Here I am, practically light–headed & dizzy from tiredness, and I can’t fall asleep because my mind is racing.
I’m so scared of coming off immature that I am afraid to be myself. At least I think that’s what’s eating me. I have this engrained idea of how I am supposed to be conducting myself, when there’s nothing really pressuring that. I feel so frustrated that I still feel helpless reading/responding to social convention.
How do I not take things so literally? Is it blind trust, or naïve understanding? It’s maddening, because for as often as I use sarcasm, I swear I can’t read it. It makes me feel for the people who interact with me, who do have to remind me that they’re only kidding, or they were being facetious. Or they don’t realize I’m continuing on with the sarcasm, and I’m just too dead–pan in response to it.
I really was going to rant about how I’m clearly a grown man, competent, and versed in a whole slew of things that should do anything but portray me as immature. But how the heck is a list of competencies, skills, and complex understandings going to truly convey that? It’s just a reference list of what I’ve learned. It doesn’t illustrate maturity.
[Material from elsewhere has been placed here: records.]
/-- Format VS read back from a word and its neighbour. -/
def FmtVS.unpack (w : Nat) (lng : Option (BitVec 32)) : Option FmtVS :=
  some { pred := fld w 23 3, row := fld w 18 5, td := fld w 14 4, tb := fld w 6 4, ty := fld w 3 3, msk := fld w 1 2, lng := lng }

/-- The fields of format VF at their places. -/
def FmtVF.pack (f : FmtVF) : Nat :=
  f.pred.toNat * 2 ^ 23 + f.row.toNat * 2 ^ 18 + f.td.toNat * 2 ^ 14 + f.ta.toNat * 2 ^ 10 + f.tb.toNat * 2 ^ 6 + f.idx.toNat

/-- Format VF read back from a word. -/
def FmtVF.unpack (w : Nat) : Option FmtVF :=
  some { pred := fld w 23 3, row := fld w 18 5, td := fld w 14 4, ta := fld w 10 4, tb := fld w 6 4, idx := fld w 0 6 }

/-- The fields of format XL at their places. -/
def FmtXL.pack (f : FmtXL) : Nat :=
  f.pred.toNat * 2 ^ 24 + f.n.toNat * 2 ^ 18

/-- Format XL read back from a word. -/
def FmtXL.unpack (w : Nat) : Option FmtXL :=
  some { pred := fld w 24 3, n := fld w 18 6 }

/-- The fields of format XZ at their places. -/
def FmtXZ.pack (f : FmtXZ) : Nat :=
  f.pred.toNat * 2 ^ 24

/-- Format XZ read back from a word. -/
def FmtXZ.unpack (w : Nat) : Option FmtXZ :=
  some { pred := fld w 24 3 }

/-- The fields of format XD at their places. -/
def FmtXD.pack (f : FmtXD) : Nat :=
  f.pred.toNat * 2 ^ 24 + f.off.toBits * 2 ^ 16 + f.key.toNat * 2 ^ 11 + f.fb.toNat * 2 ^ 8 + f.sb.toNat * 2 ^ 7

/-- Format XD read back from a word. -/
def FmtXD.unpack (w : Nat) : Option FmtXD :=
  (Operand.ofBits (w / 2 ^ 16 % 256)).bind fun off =>
  some { pred := fld w 24 3, off := off, key := fld w 11 5, fb := fld w 8 3, sb := fld w 7 1 }

/-- The fields of format XM at their places. -/
def FmtXM.pack (f : FmtXM) : Nat :=
  f.pred.toNat * 2 ^ 24 + f.ta.toNat * 2 ^ 20 + f.g.toNat * 2 ^ 19 + f.sb.toNat * 2 ^ 18 + f.fa.toNat * 2 ^ 15 + f.za.toNat * 2 ^ 13

/-- Format XM read back from a word. -/
def FmtXM.unpack (w : Nat) : Option FmtXM :=
  some { pred := fld w 24 3, ta := fld w 20 4, g := fld w 19 1, sb := fld w 18 1, fa := fld w 15 3, za := fld w 13 2 }

/-- The fields of format XR at their places. -/
def FmtXR.pack (f : FmtXR) : Nat :=
  f.pred.toNat * 2 ^ 24 + f.bank.toNat * 2 ^ 21 + f.brow.toNat * 2 ^ 17 + f.tile.toNat * 2 ^ 13 + f.trow.toNat * 2 ^ 9 + f.ty.toNat * 2 ^ 6

/-- Format XR read back from a word. -/
def FmtXR.unpack (w : Nat) : Option FmtXR :=
  some { pred := fld w 24 3, bank := fld w 21 3, brow := fld w 17 4, tile := fld w 13 4, trow := fld w 9 4, ty := fld w 6 3 }

/-- The fields of format XB at their places. -/
def FmtXB.pack (f : FmtXB) : Nat :=
  f.pred.toNat * 2 ^ 24 + f.bank.toNat * 2 ^ 21

/-- Format XB read back from a word. -/
def FmtXB.unpack (w : Nat) : Option FmtXB :=
  some { pred := fld w 24 3, bank := fld w 21 3 }

/-- The fields of format XK at their places. -/
def FmtXK.pack (f : FmtXK) : Nat :=
  f.pred.toNat * 2 ^ 24 + f.key.toNat * 2 ^ 19

/-- Format XK read back from a word. -/
def FmtXK.unpack (w : Nat) : Option FmtXK :=
  some { pred := fld w 24 3, key := fld w 19 5 }

/-- The fields of format XC at their places. -/
def FmtXC.pack (f : FmtXC) : Nat :=
  f.pred.toNat * 2 ^ 24 + f.dst.toNat * 2 ^ 18 + f.reg.toBits * 2 ^ 10

/-- Format XC read back from a word. -/
def FmtXC.unpack (w : Nat) : Option FmtXC :=
  (Operand.ofBits (w / 2 ^ 10 % 256)).bind fun reg =>
  some { pred := fld w 24 3, dst := fld w 18 6, reg := reg }

/-- The fields of format XS at their places. -/
def FmtXS.pack (f : FmtXS) : Nat :=
  f.pred.toNat * 2 ^ 24 + f.dst.toNat * 2 ^ 18 + f.bank.toNat * 2 ^ 15

/-- Format XS read back from a word. -/
def FmtXS.unpack (w : Nat) : Option FmtXS :=
  some { pred := fld w 24 3, dst := fld w 18 6, bank := fld w 15 3 }

/-- The fields of format E at their places. -/
def FmtE.pack (f : FmtE) : Nat :=
  f.pred.toNat * 2 ^ 23 + f.cls.toNat * 2 ^ 19 + f.evt.toNat * 2 ^ 15 + f.kb.toNat * 2 ^ 11 + f.flags.toNat

/-- Format E read back from a word. -/
def FmtE.unpack (w : Nat) : Option FmtE :=
  some { pred := fld w 23 3, cls := fld w 19 4, evt := fld w 15 4, kb := fld w 11 4, flags := fld w 0 11 }

/-- The fields of format FS at their places. -/
def FmtFS.pack (f : FmtFS) : Nat :=
  f.scope.toNat

/-- Format FS read back from a word. -/
def FmtFS.unpack (w : Nat) : Option FmtFS :=
  some { scope := fld w 0 3 }

/-- The fields of format FL at their places. -/
def FmtFL.pack (f : FmtFL) : Nat :=
  f.pred.toNat * 2 ^ 24 + f.z.toNat * 2 ^ 22 + f.base.toBits * 2 ^ 14 + f.cls.toNat * 2 ^ 10

/-- Format FL read back from a word. -/
def FmtFL.unpack (w : Nat) : Option FmtFL :=
  (Operand.ofBits (w / 2 ^ 14 % 256)).bind fun base =>
  some { pred := fld w 24 3, z := fld w 22 2, base := base, cls := fld w 10 4 }

/-- The fields of format FW at their places. -/
def FmtFW.pack (f : FmtFW) : Nat :=
  f.pred.toNat * 2 ^ 24 + f.f.toNat * 2 ^ 21 + f.a.toBits * 2 ^ 13

/-- Format FW read back from a word. -/
def FmtFW.unpack (w : Nat) : Option FmtFW :=
  (Operand.ofBits (w / 2 ^ 13 % 256)).bind fun a =>
  some { pred := fld w 24 3, f := fld w 21 3, a := a }

/-- The fields of format FR at their places. -/
def FmtFR.pack (f : FmtFR) : Nat :=
  f.pred.toNat * 2 ^ 24 + f.f.toNat * 2 ^ 21 + f.dst.toNat * 2 ^ 15

/-- Format FR read back from a word. -/
def FmtFR.unpack (w : Nat) : Option FmtFR :=
  some { pred := fld w 24 3, f := fld w 21 3, dst := fld w 15 6 }

/-- The fields of format FB at their places. -/
def FmtFB.pack (f : FmtFB) : Nat :=
  f.pred.toNat * 2 ^ 24 + f.row.toNat * 2 ^ 19 + f.td.toNat * 2 ^ 15 + f.ta.toNat * 2 ^ 11 + f.id.toNat * 2 ^ 5

/-- Format FB read back from a word. -/
def FmtFB.unpack (w : Nat) : Option FmtFB :=
  some { pred := fld w 24 3, row := fld w 19 5, td := fld w 15 4, ta := fld w 11 4, id := fld w 5 6 }

/-- The fields of format FF at their places. -/
def FmtFF.pack (f : FmtFF) : Nat :=
  f.pred.toNat * 2 ^ 24 + f.row.toNat * 2 ^ 19 + f.td.toNat * 2 ^ 15 + f.ta.toNat * 2 ^ 11

/-- Format FF read back from a word. -/
def FmtFF.unpack (w : Nat) : Option FmtFF :=
  some { pred := fld w 24 3, row := fld w 19 5, td := fld w 15 4, ta := fld w 11 4 }

/-- The fields of format FT at their places. -/
def FmtFT.pack (f : FmtFT) : Nat :=
  f.pred.toNat * 2 ^ 24 + f.dst.toNat * 2 ^ 18 + f.a.toBits * 2 ^ 10

/-- Format FT read back from a word. -/
def FmtFT.unpack (w : Nat) : Option FmtFT :=
  (Operand.ofBits (w / 2 ^ 10 % 256)).bind fun a =>
  some { pred := fld w 24 3, dst := fld w 18 6, a := a }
Maybe I’ll return to this once I have an answer. It’s just tearing at my mind; I feel torn at this juncture in my life that I’m supposed to be disconnecting myself from the naïve & immature aspects of my graduate career, and transition entirely into a professional career with the postdoc. Well, sure, in my work life.
Maybe that’s my problem: I’m having an issue separating work & personal life right now. Because one does fairly dominate the other, some of it inadvertently while the rest is clearly deliberately. I’m trying to compensate for something. Not just a lack of a personal life right now. The question is: what?
Let me pray that either I figure that out quickly, or that sleep overtakes me if this rant wasn’t sufficient to evacuate the hyperactive mind right now. This really is the problem with living alone & not having anyone to conveniently call: you can’t get a way to air this mental laundry.
Hopefully the rain goes easy tomorrow; I’m going to need a long walk to clear my head, and I’ll have plenty of time to do so while a vat of sauce & meatballs cooks.